- **Work to complete**: When you reach the line with "else BitVec.ofNat 32" in the data below, begin printing lines exactly, and stop once the line with "let holds (x" has been printed.

:: Data for this exercise ::

-- ==== Sys2Proof/Certificates/Slice0/Obligations.lean ====
section
/-! DEFINITION. The statements for the provers. -/

open Sys2Proof Sys2Proof.Machine Sys2Proof.Claim

/-! ### Integer instructions (R161 to R169) -/

/-- Lanes that a slot takes effect for (R42, R94): those of the pass that are live, not parked and in the fragment, and whose
slot predicate, inverted where the slot says so, holds; p7 always holds. -/
def Obligations.EnabledLanesAreThePredicatedActiveOnes : Prop :=
  ∀ (is : Issue) (l : Nat), l < 64 →
    is.enabled.getLsbD l
      = (is.cur.lanes.getLsbD l && is.coach.live.getLsbD l && !is.coach.parked.getLsbD l && is.frag.mask.getLsbD l &&
          (Bool.xor (is.cur.pred.getLsbD 3)
            (decide (is.cur.pred.extractLsb' 0 3 = 7) || (tget 0 is.snap.p (is.cur.pred.extractLsb' 0 3).toNat).getLsbD l)))

/-- Sums, differences, minima, maxima, saturating sums and products of R161: every destination register, lane and file. -/
def Obligations.IntegerArithmetic : Prop :=
  Binary .iadd (fun a b => BitVec.ofNat 32 (a.toNat + b.toNat)) ∧
  Binary .isub (fun a b => BitVec.ofInt 32 (a.toInt - b.toInt)) ∧
  Binary .imin (fun a b => BitVec.ofInt 32 (min a.toInt b.toInt)) ∧
  Binary .imax (fun a b => BitVec.ofInt 32 (max a.toInt b.toInt)) ∧
  Binary .iminn (fun a b => BitVec.ofNat 32 (min a.toNat b.toNat)) ∧
  Binary .imaxn (fun a b => BitVec.ofNat 32 (max a.toNat b.toNat)) ∧
  Binary .iadds (fun a b => saturate (a.toInt + b.toInt)) ∧
  Binary .isubs (fun a b => saturate (a.toInt - b.toInt)) ∧
  Binary .imul (fun a b => BitVec.ofNat 32 (a.toNat * b.toNat)) ∧
  Binary .imulh (fun a b => (a.signExtend 64 * b.signExtend 64).extractLsb' 32 32) ∧
  Binary .imulhn (fun a b => (a.zeroExtend 64 * b.zeroExtend 64).extractLsb' 32 32) ∧
  Ternary .imad (fun a b d => BitVec.ofNat 32 (a.toNat * b.toNat + d.toNat))

/-- Logic, shifts and the rotation of R161: counts come from the low bits of b, and a count of 32 or more shifts everything
out. -/
def Obligations.LogicAndShifts : Prop :=
  Binary .and (fun a b => bitsOf fun i => a.getLsbD i && b.getLsbD i) ∧
  Binary .or (fun a b => bitsOf fun i => a.getLsbD i || b.getLsbD i) ∧
  Binary .xor (fun a b => bitsOf fun i => Bool.xor (a.getLsbD i) (b.getLsbD i)) ∧
  Binary .andn (fun a b => bitsOf fun i => a.getLsbD i && !b.getLsbD i) ∧
  Binary .shl (fun a b => BitVec.ofNat 32 (a.toNat * 2 ^ (b.toNat % 256))) ∧
  Binary .shr (fun a b => BitVec.ofNat 32 (a.toNat / 2 ^ (b.toNat % 256))) ∧
  Binary .sar (fun a b => BitVec.ofInt 32 (a.toInt / 2 ^ (b.toNat % 256))) ∧
  Binary .rotr (fun a b => bitsOf fun i => a.getLsbD ((i + b.toNat % 32) % 32))

/-- Counting, reversal, bit fields and byte shuffles of R162. -/
def Obligations.BitOperations : Prop :=
  Unary .popc (fun a => BitVec.ofNat 32 ((List.range 32).countP a.getLsbD)) ∧
  Unary .clz (fun a => BitVec.ofNat 32 ((List.range 32).takeWhile fun i => !a.getMsbD i).length) ∧
  Unary .brev (fun a => bitsOf fun i => a.getLsbD (31 - i)) ∧
  Binary .bfe (fun a b => (a.extractLsb' (bitField b).1 (bitField b).2).signExtend 32) ∧
  Binary .bfen (fun a b => (a.extractLsb' (bitField b).1 (bitField b).2).zeroExtend 32) ∧
  Ternary .bfi (fun a b d => bitsOf fun i =>
    if (bitField b).1 ≤ i ∧ i < (bitField b).1 + (bitField b).2 then a.getLsbD (i - (bitField b).1) else d.getLsbD i) ∧
  Ternary .bshuf (fun a b d => (((shuffled a d (b.extractLsb' 18 6) ++ shuffled a d (b.extractLsb' 12 6))
    ++ shuffled a d (b.extractLsb' 6 6)) ++ shuffled a d (b.extractLsb' 0 6)).zeroExtend 32) ∧
  Unary .ffs (fun a => if a = 0 then 0xFFFFFFFF#32
    else BitVec.ofNat 32 ((List.range 32).takeWhile fun i => !a.getLsbD i).length)

/-- Comparisons write a lane or group predicate; a write to index 7 is discarded (R160, R163, R166). -/
def Obligations.IntegerComparisons : Prop :=
  (∀ u cc pd a b,
    let holds (x y : Word) : Bool :=
      if cc = 0#3 then decide (x.toNat = y.toNat) else if cc = 1#3 then decide (x.toNat ≠ y.toNat)
      else if cc = 2#3 then decide (x.toInt < y.toInt) else if cc = 3#3 then decide (x.toInt ≤ y.toInt)
      else if cc = 4#3 then decide (y.toInt < x.toInt) else if cc = 5#3 then decide (y.toInt ≤ x.toInt)
      else if cc = 6#3 then decide (x.toNat < y.toNat) else decide (y.toNat ≤ x.toNat)
    Verdict (.icmp u cc pd a b) u pd (fun is l => holds (is.snap.vget a.toNat l) (is.snap.vget b.toNat l))
      (fun is => holds (is.snap.gget a.toNat) (is.snap.gget b.toNat))) ∧
  ∀ u pd a imm, Verdict (.icmpiEq u pd a imm) u pd (fun is l => decide ((is.snap.vget a.toNat l).toInt = imm.toInt))
      (fun is => decide ((is.snap.gget a.toNat).toInt = imm.toInt))

/-- SEL and LEA as R164 and R165 give them, words and results: SEL takes a where the predicate that its minor names holds, lane by lane and
apart from the slot predicate, index 7 always; LEA adds a shifted operand. And the immediate forms of R166 and R167: immediates are signed
but for shift counts and MOVI; MOVI.H keeps the low half. -/
def Obligations.SelectAddressAndImmediates : Prop :=
  (∀ u (k : BitVec 3) (d a b : BitVec 7),
    encode (.sel u k d a b) = some (((((((0#1 ++ 0x15#6) ++ BitVec.ofBool u) ++ k) ++ d) ++ a) ++ b), none) ∧
    encode (.lea u k d a b) = some (((((((0#1 ++ 0x19#6) ++ BitVec.ofBool u) ++ k) ++ d) ++ a) ++ b), none)) ∧
  ((∀ u ps d a b, Result (.sel u ps d a b) u d.toNat
     (fun is l => if ps = 7 ∨ (tget 0 is.snap.p ps.toNat).getLsbD l = true then is.snap.vget a.toNat l
       else is.snap.vget b.toNat l)
     (fun is => if ps = 7 ∨ is.snap.q.getLsbD ps.toNat = true then is.snap.gget a.toNat else is.snap.gget b.toNat)) ∧
   ∀ sh : BitVec 3, Binary (fun u d a b => .lea u sh d a b) fun a b => BitVec.ofNat 32 (a.toNat + b.toNat * 2 ^ sh.toNat)) ∧
  WithImm .iaddi (fun a imm => BitVec.ofInt 32 (a.toInt + imm.toInt)) ∧
  WithImm .andi (fun a imm => bitsOf fun i => a.getLsbD i && (BitVec.ofInt 32 imm.toInt).getLsbD i) ∧
  WithImm .ori (fun a imm => bitsOf fun i => a.getLsbD i || (BitVec.ofInt 32 imm.toInt).getLsbD i) ∧
  WithImm .xori (fun a imm => bitsOf fun i => Bool.xor (a.getLsbD i) ((BitVec.ofInt 32 imm.toInt).getLsbD i)) ∧
  WithImm .shli (fun a imm => BitVec.ofNat 32 (a.toNat * 2 ^ imm.toNat)) ∧
  WithImm .shri (fun a imm => BitVec.ofNat 32 (a.toNat / 2 ^ imm.toNat)) ∧
  WithImm .sari (fun a imm => BitVec.ofInt 32 (a.toInt / 2 ^ imm.toNat)) ∧
  (∀ u d (imm : BitVec 16), Result (.movi u d imm) u d.toNat (fun _ _ => BitVec.ofNat 32 imm.toNat)
    (fun _ => BitVec.ofNat 32 imm.toNat)) ∧
  ∀ u d (imm : BitVec 16), Result (.moviH u d imm) u d.toNat
    (fun is l => BitVec.ofNat 32 (imm.toNat * 65536 + (is.snap.vget d.toNat l).toNat % 65536))
    (fun is => BitVec.ofNat 32 (imm.toNat * 65536 + (is.snap.gget d.toNat).toNat % 65536))

/-- The carry chain of R168 and R169. -/
def Obligations.CarryChains : Prop :=
  Carries .iaddCo (fun a b _ => (BitVec.ofNat 32 (a.toNat + b.toNat), decide (2 ^ 32 ≤ a.toNat + b.toNat))) ∧
  Carries .iaddCiCo (fun a b c => (BitVec.ofNat 32 (a.toNat + b.toNat + c.toNat), decide (2 ^ 32 ≤ a.toNat + b.toNat + c.toNat))) ∧
  Carries .isubBo (fun a b _ => (BitVec.ofInt 32 (a.toNat - b.toNat), decide ((a.toNat : Int) - b.toNat < 0))) ∧
  Carries .isubBiBo (fun a b c =>
    (BitVec.ofInt 32 (a.toNat - b.toNat - c.toNat), decide ((a.toNat : Int) - b.toNat - c.toNat < 0)))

:::

- **Task solution**:
    else BitVec.ofNat 32 ((List.range 32).takeWhile fun i => !a.getLsbD i).length)

/-- Comparisons write a lane or group predicate; a write to index 7 is discarded (R160, R163, R166). -/
def Obligations.IntegerComparisons : Prop :=
  (∀ u cc pd a b,
    let holds (x y : Word) : Bool :=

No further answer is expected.